Ma gli ambientalisti non si scoraggiano e continuano la loro campagna di sensibilizzazione. Il timore però è che la pandemia possa oscurare la questione ecologica spazzando via tutte le promesse fatte finora dalla politica in tema di cambiamenti climatici. Anche se in realtà le due questioni, secondo l'attivista Marianna Panzarino, sono strettamente legate.

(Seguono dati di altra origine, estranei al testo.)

/-- An adoption leaves the Peer Table and the watch marks, and Mode Control but for the stagger. -/
theorem Event.adopt_rest (a : Option PhaseUnit) (e : Event) : (e.adopt a).du.peers = e.du.peers ∧
    e.Unmarked (e.adopt a) ∧ ∃ t, (e.adopt a).mc = { e.mc with staggerTimer := t } := by
  cases a with
  | none => exact ⟨rfl, Event.Unmarked.refl e, _, rfl⟩
  | some u =>
    by_cases h : e.pu.phase = u.phase
    · have heq : e.adopt (some u) = e.adopted u := if_pos h
      rw [heq]
      exact ⟨rfl, Event.adopted_unmarked u e, _, rfl⟩
    · rw [Event.adopt_entry u e h]
      obtain ⟨hk, -⟩ := Event.phaseEntry_keptQuietly (e.adopted u)
      exact ⟨hk.peers, (Event.adopted_unmarked u e).trans (Event.phaseEntry_unmarked _), hk.mc⟩

/-- A phase entry leaves a STARTING channel as it is. -/
theorem Event.phaseEntry_starting (ch : Ch) (kind : StartKind) (e : Event)
    (h : (e.cc.get ch).state = .starting kind) :
    (e.forChannels Event.takePhase).cc.get ch = e.cc.get ch := by
  refine Event.phaseEntry_at (B := fun c _ => c = e.cc.get ch) ch e fun e' _ hc _ => ?_
  have hst : (e'.cc.get ch).state = .starting kind := by rw [hc]; exact h
  rw [Event.takePhase_untracked ch e' (by rw [hst]; rfl)]
  split
  · unfold Event.addIfResting
    rw [hst, if_neg Bool.noConfusion]; exact hc
  · exact hc

theorem Event.adopt_starting (a : Option PhaseUnit) (ch : Ch) (kind : StartKind) (e : Event)
    (h : (e.cc.get ch).state = .starting kind) : (e.adopt a).cc.get ch = e.cc.get ch := by
  cases a with
  | none => rfl
  | some u =>
    by_cases hp : e.pu.phase = u.phase
    · have heq : e.adopt (some u) = e.adopted u := if_pos hp
      rw [heq]; rfl
    · rw [Event.adopt_entry u e hp]
      exact Event.phaseEntry_starting ch kind (e.adopted u) h

/-! ## What a STATE frame leaves (R162) -/

/-- The event when a STATE frame has been dispatched and nothing of it has followed in the watch. -/
theorem Event.takeState_eq (env : Envelope) (p : StatePayload) (e : Event)
    (hm : e.mc.mode.takesReports = true) : e.takeState env p =
      { (e.adopt (e.stateAdoption p)).settled with
        du.peers := e.du.peers.map
          (PeerEntry.updated env.sender.toNat (e.plantTime Image.stalenessLimit) p.reports) } := by
  obtain ⟨hp, -, u, hu⟩ := Event.adopt_rest (e.stateAdoption p) e
  have hk := (Event.settled_follows (e.adopt (e.stateAdoption p))).kept
  have hmode : (e.adopt (e.stateAdoption p)).settled.mc.mode = e.mc.mode := by rw [hk.mode, hu]
  have himg : (e.adopt (e.stateAdoption p)).settled.mc.image = e.mc.image := by rw [hk.image, hu]
  have hlimit : (e.adopt (e.stateAdoption p)).settled.plantTime Image.stalenessLimit =
      e.plantTime Image.stalenessLimit := by unfold State.plantTime; rw [himg]
  unfold Event.takeState
  rw [Event.updatePeers_eq _ _ _ (by rw [hmode]; exact hm), hlimit, hk.peers, hp]

theorem Event.takeState_mc (env : Envelope) (p : StatePayload) (e : Event)
    (hm : e.mc.mode.takesReports = true) :
    ∃ t, (e.takeState env p).mc = { e.mc with staggerTimer := t } := by
  obtain ⟨-, -, u, hu⟩ := Event.adopt_rest (e.stateAdoption p) e
  obtain ⟨v, hv⟩ := (Event.settled_follows (e.adopt (e.stateAdoption p))).kept.mc
  rw [Event.takeState_eq env p e hm]
  exact ⟨v, hv.trans (by rw [hu])⟩

theorem Event.takeState_pu (env : Envelope) (p : StatePayload) (e : Event)
    (hm : e.mc.mode.takesReports = true) :
    (e.takeState env p).pu = (e.stateAdoption p).getD e.pu := by
  rw [Event.takeState_eq env p e hm]
  exact (Event.settled_follows _).kept.pu.trans (Event.adopt_pu _ e)

/-- A running channel that no phase entry concerns runs on. -/
theorem Event.takeState_running (env : Envelope) (p : StatePayload) (ch : Ch) (e : Event)
    (hm : e.mc.mode.takesReports = true) (h : (∃ kind, (e.cc.get ch).state = .starting kind) ∨
      ((e.cc.get ch).state = .awake ∧ p.epoch ≤ e.pu.epoch)) :
    ((e.takeState env p).cc.get ch).state = (e.cc.get ch).state := by
  have hadopt : (e.adopt (e.stateAdoption p)).cc.get ch = e.cc.get ch := by
    rcases h with ⟨kind, hst⟩ | ⟨-, hep⟩
    · exact Event.adopt_starting _ ch kind e hst
    · rw [State.stateAdoption_none (.inr (.inr (.inr hep)))]; rfl
  have hstays : (e.cc.get ch).state.stays = true := by
    rcases h with ⟨kind, hst⟩ | ⟨hst, -⟩ <;> rw [hst] <;> rfl
  have hf := ((Event.settled_follows (e.adopt (e.stateAdoption p))).channels ch).state
  rw [hadopt] at hf
  rw [Event.takeState_eq env p e hm]
  exact ChState.follows_of_stays hstays hf

/-- A mark that was not set before is noticed where the frame's dispatch has set it. -/
theorem Event.takeState_lossNoticed (env : Envelope) (p : StatePayload) (ch : Ch) (r : Ref) (e : Event)
    (hm : e.mc.mode.takesReports = true) (hr : r ∉ e.du.marks.get ch) :
    (e.takeState env p).lossNoticed ch r := by
  obtain ⟨-, hu, -⟩ := Event.adopt_rest (e.stateAdoption p) e
  have h : (e.adopt (e.stateAdoption p)).lossNoticed ch r :=
    Event.lossNoticed.of_unmarked (fun h => absurd h hr) hu
  rw [Event.takeState_eq env p e hm]
  exact Event.settle_lossNoticed ch r settleRounds _ h

/-- A frame that an ISOLATED node adopts is taken as one with the return, whatever the moment says (R111). -/
theorem stateReceived_isolated (m : Moment) (env : Envelope) (p : StatePayload) (ph : Phase) (s : State)
    (hm : s.mc.mode = .isolated) (hh : s.hears env kindState (statePayloadBytes p))
    (hc : Phase.ofNat? p.phase.toNat = some ph) (hop : p.mode.toNat = 3) (hs : p.source.toNat ≤ 63)
    (he : s.pu.epoch < p.epoch) : effectOf (.stateReceived m env p) (s.begin m) =
      Event.takeState env p (Event.rejoin { s.begin m with li.inProgress := none }) := by
  have ha : (s.begin m).stateAdoption p = some ⟨ph, p.epoch, p.source.toNat⟩ :=
    State.stateAdoption_some hc (by rw [show (s.begin m).mc.mode = .isolated from hm]; rfl) hop hs he
  show (s.begin m).hear (rejoinOrderOf ((s.begin m).stateAdoption p) m.arrival) env kindState _
    (Event.takeState env p) = _
  rw [ha, Event.hear_of_hears _ env kindState _ _ _ (State.hears_elapse m.elapsed hh)]
  unfold Event.heard
  rw [show ({ s.begin m with li.inProgress := none } : Event).mc.mode = .isolated from hm]
  rfl

/-- A reference of another station whose entry is in the table rests beneath its consumer where every such
entry is present in COAST or REST. -/
theorem State.restsBeneath_of_entry {t : State} {r : Ref} {st : StateCode} (hr : r.station ≠ t.mc.station)
    (hm : r ∈ t.du.peers.map PeerEntry.ref)
    (h : ∀ q ∈ t.du.peers, q.ref = r → q.state = some st ∧ q.isPresent = true)
    (hl : countsLost st = true) : t.restsBeneath r = true := by
  obtain ⟨q, hq, hqr⟩ := List.mem_map.1 hm
  cases hf : t.peer? r with
  | none =>
    have hne := List.find?_eq_none.1 hf q hq
    rw [hqr] at hne
    exact absurd (beq_self_eq_true r) hne
  | some q' =>
    have hmatch : (q'.ref == r) = true := List.find?_some (p := fun p : PeerEntry => p.ref == r) hf
    obtain ⟨hst, hpr⟩ := h q' (List.mem_of_find?_eq_some hf) (eq_of_beq hmatch)
    unfold State.restsBeneath
    rw [State.known_present hr hf hpr hst]
    exact hl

«Ci sembra – afferma l'ecologista - che il dibattito politico sia totalmente concentrato sulle azioni da mettere in campo per combattere il covid-19, ma non sentiamo parlare allo stesso modo di emergenza climatica, eppure entrambe le questioni sono state dichiarate emergenze e crisi mondiali dall’organizzazione mondiale della sanità ».

Il loro messaggio arriva in un momento in cui gli stati membri stanno preparando i piani nazionali per usare i soldi del fondo europeo per la ripresa economica post coronavirus.

La Commissione europea ha indicato che il 37 per cento degli investimenti dovrà essere usato per la transizione verde. Per gli ambientalisti il primo passo è tagliare i sussidi ai combustibili fossili.

“Si continua a dare susidi per l’estrazione dei combustibili fossili – ricorda Sensini -. Lo stato italiano garantisce ancora questi sussidi all’ENI. Percio è difficile credere a uno stato che da una parte si impegna ad azzerare le emissioni entro il 2050 e dall’altro continua a dare questi sussidi ».

I ragazzi dei “Fridays for future” in Italia intendono ora passare dalle piazze ai palazzi. Sperando di avviare un dialogo con il Parlamento per chiedere ai deputati di presentare emendamenti e proposte di legge che mettano al centro del dibattito politico la crisi climatica.